Vesciche & puzza dei piedi con le Superga anni ‘80 erano assicurate, ma erano altri tempi. Tempi in cui correvamo nella polvere degli oratori per pomeriggi interi, sotto il sole, senza aria condizionata e senza fermarci mai. Eravamo bambini, le scarpe della Puma non esistevano e le Nike non erano così diffuse come oggi.

Guardiamo la foto ingrandita delle Superga dei volontari: poteva andarci molto peggio! Online ci sono tutte le collezioni Superga sul sito della KappaStore.

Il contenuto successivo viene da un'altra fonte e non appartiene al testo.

@[simp] theorem State.route_pending (f : Flit) : (State.route s f).pending = s.pending := by
  obtain ⟨_, _, h⟩ := State.route_changes s f; rw [h]
@[simp] theorem State.route_now (f : Flit) : (State.route s f).now = s.now := by
  obtain ⟨_, _, h⟩ := State.route_changes s f; rw [h]
@[simp] theorem State.route_mem (f : Flit) : (State.route s f).mem = s.mem := by
  obtain ⟨_, _, h⟩ := State.route_changes s f; rw [h]
@[simp] theorem State.route_poison (f : Flit) : (State.route s f).poison = s.poison := by
  obtain ⟨_, _, h⟩ := State.route_changes s f; rw [h]
@[simp] theorem State.route_written (f : Flit) : (State.route s f).written = s.written := by
  obtain ⟨_, _, h⟩ := State.route_changes s f; rw [h]
@[simp] theorem State.route_tensors (f : Flit) : (State.route s f).tensors = s.tensors := by
  obtain ⟨_, _, h⟩ := State.route_changes s f; rw [h]
@[simp] theorem State.route_nets (f : Flit) : (State.route s f).nets = s.nets := by
  obtain ⟨_, _, h⟩ := State.route_changes s f; rw [h]
@[simp] theorem State.route_cores (f : Flit) : (State.route s f).cores = s.cores := by
  obtain ⟨_, _, h⟩ := State.route_changes s f; rw [h]
@[simp] theorem State.route_actStacks (f : Flit) : (State.route s f).actStacks = s.actStacks := by
  obtain ⟨_, _, h⟩ := State.route_changes s f; rw [h]
@[simp] theorem State.route_stampCounter (f : Flit) : (State.route s f).stampCounter = s.stampCounter := by
  obtain ⟨_, _, h⟩ := State.route_changes s f; rw [h]
@[simp] theorem State.route_sources (f : Flit) : (State.route s f).sources = s.sources := by
  obtain ⟨_, _, h⟩ := State.route_changes s f; rw [h]
@[simp] theorem State.route_cmds (f : Flit) : (State.route s f).cmds = s.cmds := by
  obtain ⟨_, _, h⟩ := State.route_changes s f; rw [h]
@[simp] theorem State.route_nextNo (f : Flit) : (State.route s f).nextNo = s.nextNo := by
  obtain ⟨_, _, h⟩ := State.route_changes s f; rw [h]
@[simp] theorem State.route_out (f : Flit) : (State.route s f).out = s.out := by
  obtain ⟨_, _, h⟩ := State.route_changes s f; rw [h]
@[simp] theorem State.route_attention (f : Flit) : (State.route s f).attention = s.attention := by
  obtain ⟨_, _, h⟩ := State.route_changes s f; rw [h]
@[simp] theorem State.route_i3c (f : Flit) : (State.route s f).i3c = s.i3c := by
  obtain ⟨_, _, h⟩ := State.route_changes s f; rw [h]
@[simp] theorem State.route_streams (f : Flit) : (State.route s f).streams = s.streams := by
  obtain ⟨_, _, h⟩ := State.route_changes s f; rw [h]
@[simp] theorem State.route_settings (f : Flit) : (State.route s f).settings = s.settings := by
  obtain ⟨_, _, h⟩ := State.route_changes s f; rw [h]
@[simp] theorem State.route_portSettings (f : Flit) : (State.route s f).portSettings = s.portSettings := by
  obtain ⟨_, _, h⟩ := State.route_changes s f; rw [h]
@[simp] theorem State.route_portQueue (f : Flit) : (State.route s f).portQueue = s.portQueue := by
  obtain ⟨_, _, h⟩ := State.route_changes s f; rw [h]
@[simp] theorem State.route_stintSettings (f : Flit) : (State.route s f).stintSettings = s.stintSettings := by
  obtain ⟨_, _, h⟩ := State.route_changes s f; rw [h]
@[simp] theorem State.route_stintStart (f : Flit) : (State.route s f).stintStart = s.stintStart := by
  obtain ⟨_, _, h⟩ := State.route_changes s f; rw [h]
@[simp] theorem State.route_ledger (f : Flit) : (State.route s f).ledger = s.ledger := by
  obtain ⟨_, _, h⟩ := State.route_changes s f; rw [h]
@[simp] theorem State.route_nextLedger (f : Flit) : (State.route s f).nextLedger = s.nextLedger := by
  obtain ⟨_, _, h⟩ := State.route_changes s f; rw [h]
@[simp] theorem State.route_commits (f : Flit) : (State.route s f).commits = s.commits := by
  obtain ⟨_, _, h⟩ := State.route_changes s f; rw [h]
@[simp] theorem State.route_trust (f : Flit) : (State.route s f).trust = s.trust := by
  obtain ⟨_, _, h⟩ := State.route_changes s f; rw [h]
@[simp] theorem State.route_programs (f : Flit) : (State.route s f).programs = s.programs := by
  obtain ⟨_, _, h⟩ := State.route_changes s f; rw [h]
@[simp] theorem State.route_freezes (f : Flit) : (State.route s f).freezes = s.freezes := by
  obtain ⟨_, _, h⟩ := State.route_changes s f; rw [h]
@[simp] theorem State.route_pair (f : Flit) : (State.route s f).pair = s.pair := by
  obtain ⟨_, _, h⟩ := State.route_changes s f; rw [h]
@[simp] theorem State.route_power (f : Flit) : (State.route s f).power = s.power := by
  obtain ⟨_, _, h⟩ := State.route_changes s f; rw [h]
@[simp] theorem State.route_health (f : Flit) : (State.route s f).health = s.health := by
  obtain ⟨_, _, h⟩ := State.route_changes s f; rw [h]
@[simp] theorem State.route_free (f : Flit) : (State.route s f).free = s.free := by
  obtain ⟨_, _, h⟩ := State.route_changes s f; rw [h]

/-! ## State.sendFlit -/

/-- State.sendFlit changes net9, ctrs alone. -/
theorem State.sendFlit_changes (dest tc crew cid : Nat) (bs : List Byte) (ps : List Nat) :
    ∃ x0 x1, State.sendFlit s dest tc crew cid bs ps = { s with net9 := x0, ctrs := x1 } := by
  unfold State.sendFlit State.sendFlitFrom; dsimp only; split
  · exact ⟨_, _, rfl⟩
  · exact State.route_changes s _

@[simp] theorem State.sendFlit_pending (dest tc crew cid : Nat) (bs : List Byte) (ps : List Nat) : (State.sendFlit s dest tc crew cid bs ps).pending = s.pending := by
  obtain ⟨_, _, h⟩ := State.sendFlit_changes s dest tc crew cid bs ps; rw [h]
@[simp] theorem State.sendFlit_now (dest tc crew cid : Nat) (bs : List Byte) (ps : List Nat) : (State.sendFlit s dest tc crew cid bs ps).now = s.now := by
  obtain ⟨_, _, h⟩ := State.sendFlit_changes s dest tc crew cid bs ps; rw [h]
@[simp] theorem State.sendFlit_mem (dest tc crew cid : Nat) (bs : List Byte) (ps : List Nat) : (State.sendFlit s dest tc crew cid bs ps).mem = s.mem := by
  obtain ⟨_, _, h⟩ := State.sendFlit_changes s dest tc crew cid bs ps; rw [h]
@[simp] theorem State.sendFlit_poison (dest tc crew cid : Nat) (bs : List Byte) (ps : List Nat) : (State.sendFlit s dest tc crew cid bs ps).poison = s.poison := by
  obtain ⟨_, _, h⟩ := State.sendFlit_changes s dest tc crew cid bs ps; rw [h]
@[simp] theorem State.sendFlit_written (dest tc crew cid : Nat) (bs : List Byte) (ps : List Nat) : (State.sendFlit s dest tc crew cid bs ps).written = s.written := by
  obtain ⟨_, _, h⟩ := State.sendFlit_changes s dest tc crew cid bs ps; rw [h]
@[simp] theorem State.sendFlit_tensors (dest tc crew cid : Nat) (bs : List Byte) (ps : List Nat) : (State.sendFlit s dest tc crew cid bs ps).tensors = s.tensors := by
  obtain ⟨_, _, h⟩ := State.sendFlit_changes s dest tc crew cid bs ps; rw [h]
@[simp] theorem State.sendFlit_nets (dest tc crew cid : Nat) (bs : List Byte) (ps : List Nat) : (State.sendFlit s dest tc crew cid bs ps).nets = s.nets := by
  obtain ⟨_, _, h⟩ := State.sendFlit_changes s dest tc crew cid bs ps; rw [h]
@[simp] theorem State.sendFlit_cores (dest tc crew cid : Nat) (bs : List Byte) (ps : List Nat) : (State.sendFlit s dest tc crew cid bs ps).cores = s.cores := by
  obtain ⟨_, _, h⟩ := State.sendFlit_changes s dest tc crew cid bs ps; rw [h]
@[simp] theorem State.sendFlit_actStacks (dest tc crew cid : Nat) (bs : List Byte) (ps : List Nat) : (State.sendFlit s dest tc crew cid bs ps).actStacks = s.actStacks := by
  obtain ⟨_, _, h⟩ := State.sendFlit_changes s dest tc crew cid bs ps; rw [h]
@[simp] theorem State.sendFlit_stampCounter (dest tc crew cid : Nat) (bs : List Byte) (ps : List Nat) : (State.sendFlit s dest tc crew cid bs ps).stampCounter = s.stampCounter := by
  obtain ⟨_, _, h⟩ := State.sendFlit_changes s dest tc crew cid bs ps; rw [h]
@[simp] theorem State.sendFlit_sources (dest tc crew cid : Nat) (bs : List Byte) (ps : List Nat) : (State.sendFlit s dest tc crew cid bs ps).sources = s.sources := by
  obtain ⟨_, _, h⟩ := State.sendFlit_changes s dest tc crew cid bs ps; rw [h]
@[simp] theorem State.sendFlit_cmds (dest tc crew cid : Nat) (bs : List Byte) (ps : List Nat) : (State.sendFlit s dest tc crew cid bs ps).cmds = s.cmds := by
  obtain ⟨_, _, h⟩ := State.sendFlit_changes s dest tc crew cid bs ps; rw [h]
@[simp] theorem State.sendFlit_nextNo (dest tc crew cid : Nat) (bs : List Byte) (ps : List Nat) : (State.sendFlit s dest tc crew cid bs ps).nextNo = s.nextNo := by
  obtain ⟨_, _, h⟩ := State.sendFlit_changes s dest tc crew cid bs ps; rw [h]
@[simp] theorem State.sendFlit_out (dest tc crew cid : Nat) (bs : List Byte) (ps : List Nat) : (State.sendFlit s dest tc crew cid bs ps).out = s.out := by
  obtain ⟨_, _, h⟩ := State.sendFlit_changes s dest tc crew cid bs ps; rw [h]
@[simp] theorem State.sendFlit_attention (dest tc crew cid : Nat) (bs : List Byte) (ps : List Nat) : (State.sendFlit s dest tc crew cid bs ps).attention = s.attention := by
  obtain ⟨_, _, h⟩ := State.sendFlit_changes s dest tc crew cid bs ps; rw [h]
@[simp] theorem State.sendFlit_i3c (dest tc crew cid : Nat) (bs : List Byte) (ps : List Nat) : (State.sendFlit s dest tc crew cid bs ps).i3c = s.i3c := by
  obtain ⟨_, _, h⟩ := State.sendFlit_changes s dest tc crew cid bs ps; rw [h]
@[simp] theorem State.sendFlit_streams (dest tc crew cid : Nat) (bs : List Byte) (ps : List Nat) : (State.sendFlit s dest tc crew cid bs ps).streams = s.streams := by
  obtain ⟨_, _, h⟩ := State.sendFlit_changes s dest tc crew cid bs ps; rw [h]
@[simp] theorem State.sendFlit_settings (dest tc crew cid : Nat) (bs : List Byte) (ps : List Nat) : (State.sendFlit s dest tc crew cid bs ps).settings = s.settings := by
  obtain ⟨_, _, h⟩ := State.sendFlit_changes s dest tc crew cid bs ps; rw [h]
@[simp] theorem State.sendFlit_portSettings (dest tc crew cid : Nat) (bs : List Byte) (ps : List Nat) : (State.sendFlit s dest tc crew cid bs ps).portSettings = s.portSettings := by
  obtain ⟨_, _, h⟩ := State.sendFlit_changes s dest tc crew cid bs ps; rw [h]
@[simp] theorem State.sendFlit_portQueue (dest tc crew cid : Nat) (bs : List Byte) (ps : List Nat) : (State.sendFlit s dest tc crew cid bs ps).portQueue = s.portQueue := by
  obtain ⟨_, _, h⟩ := State.sendFlit_changes s dest tc crew cid bs ps; rw [h]
@[simp] theorem State.sendFlit_stintSettings (dest tc crew cid : Nat) (bs : List Byte) (ps : List Nat) : (State.sendFlit s dest tc crew cid bs ps).stintSettings = s.stintSettings := by
  obtain ⟨_, _, h⟩ := State.sendFlit_changes s dest tc crew cid bs ps; rw [h]
@[simp] theorem State.sendFlit_stintStart (dest tc crew cid : Nat) (bs : List Byte) (ps : List Nat) : (State.sendFlit s dest tc crew cid bs ps).stintStart = s.stintStart := by
  obtain ⟨_, _, h⟩ := State.sendFlit_changes s dest tc crew cid bs ps; rw [h]
@[simp] theorem State.sendFlit_ledger (dest tc crew cid : Nat) (bs : List Byte) (ps : List Nat) : (State.sendFlit s dest tc crew cid bs ps).ledger = s.ledger := by
  obtain ⟨_, _, h⟩ := State.sendFlit_changes s dest tc crew cid bs ps; rw [h]
@[simp] theorem State.sendFlit_nextLedger (dest tc crew cid : Nat) (bs : List Byte) (ps : List Nat) : (State.sendFlit s dest tc crew cid bs ps).nextLedger = s.nextLedger := by
  obtain ⟨_, _, h⟩ := State.sendFlit_changes s dest tc crew cid bs ps; rw [h]
@[simp] theorem State.sendFlit_commits (dest tc crew cid : Nat) (bs : List Byte) (ps : List Nat) : (State.sendFlit s dest tc crew cid bs ps).commits = s.commits := by
  obtain ⟨_, _, h⟩ := State.sendFlit_changes s dest tc crew cid bs ps; rw [h]
@[simp] theorem State.sendFlit_trust (dest tc crew cid : Nat) (bs : List Byte) (ps : List Nat) : (State.sendFlit s dest tc crew cid bs ps).trust = s.trust := by
  obtain ⟨_, _, h⟩ := State.sendFlit_changes s dest tc crew cid bs ps; rw [h]
@[simp] theorem State.sendFlit_programs (dest tc crew cid : Nat) (bs : List Byte) (ps : List Nat) : (State.sendFlit s dest tc crew cid bs ps).programs = s.programs := by
  obtain ⟨_, _, h⟩ := State.sendFlit_changes s dest tc crew cid bs ps; rw [h]
@[simp] theorem State.sendFlit_freezes (dest tc crew cid : Nat) (bs : List Byte) (ps : List Nat) : (State.sendFlit s dest tc crew cid bs ps).freezes = s.freezes := by
  obtain ⟨_, _, h⟩ := State.sendFlit_changes s dest tc crew cid bs ps; rw [h]
@[simp] theorem State.sendFlit_pair (dest tc crew cid : Nat) (bs : List Byte) (ps : List Nat) : (State.sendFlit s dest tc crew cid bs ps).pair = s.pair := by
  obtain ⟨_, _, h⟩ := State.sendFlit_changes s dest tc crew cid bs ps; rw [h]
@[simp] theorem State.sendFlit_power (dest tc crew cid : Nat) (bs : List Byte) (ps : List Nat) : (State.sendFlit s dest tc crew cid bs ps).power = s.power := by
  obtain ⟨_, _, h⟩ := State.sendFlit_changes s dest tc crew cid bs ps; rw [h]
@[simp] theorem State.sendFlit_health (dest tc crew cid : Nat) (bs : List Byte) (ps : List Nat) : (State.sendFlit s dest tc crew cid bs ps).health = s.health := by
  obtain ⟨_, _, h⟩ := State.sendFlit_changes s dest tc crew cid bs ps; rw [h]
@[simp] theorem State.sendFlit_free (dest tc crew cid : Nat) (bs : List Byte) (ps : List Nat) : (State.sendFlit s dest tc crew cid bs ps).free = s.free := by
  obtain ⟨_, _, h⟩ := State.sendFlit_changes s dest tc crew cid bs ps; rw [h]

/-! ## Folds -/

/-- What every step of a fold keeps, the fold keeps. -/
theorem foldl_keeps {α β : Type} (g : State → β) (f : State → α → State) (h : ∀ t x, g (f t x) = g t) (xs : List α) :
    ∀ t : State, g (xs.foldl f t) = g t := by
  induction xs with
  | nil => intro t; rfl
  | cons x xs ih => intro t; rw [List.foldl_cons, ih, h]

/-- A request for S2 or S3 stops streams, and leaves the power as it was. -/
@[simp] theorem State.stopForPower_power (gs : List Nat) : (s.stopForPower gs).power = s.power := by
  unfold State.stopForPower
  refine foldl_keeps (fun t => t.power) _ (fun t x => ?_) _ s
  repeat' (first | rfl | split)
  exact State.stopStream_power t x

/-- The route of the waiting flits leaves the settings as they were. -/
@[simp] theorem State.routeWaiting_settings : s.routeWaiting.settings = s.settings :=
  foldl_keeps (fun t => t.settings) _ (fun t f => State.route_settings t f) _ _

E’ vero: il tricolore fa un po’ mascotte e le scarpe superga da uomo non sono il massimo; sono discutibili se associate a pantaloni che non coprono la caviglia. Ma siamo volontari e non dobbiamo dimenticarlo. Il nostro compito è anche

onorare e rispettare la divisa che indossiamo

come dice il Manuale di Formazione. Bisogna aggiungere che siamo “un modello, un simbolo del mondiale ed avremo grande visibilità”. Siamo obbligati a levarci l’uniforme quando finisce il turno e circolare in borghese.

Tricolore o superga blu, non è una decisione che spetta a noi.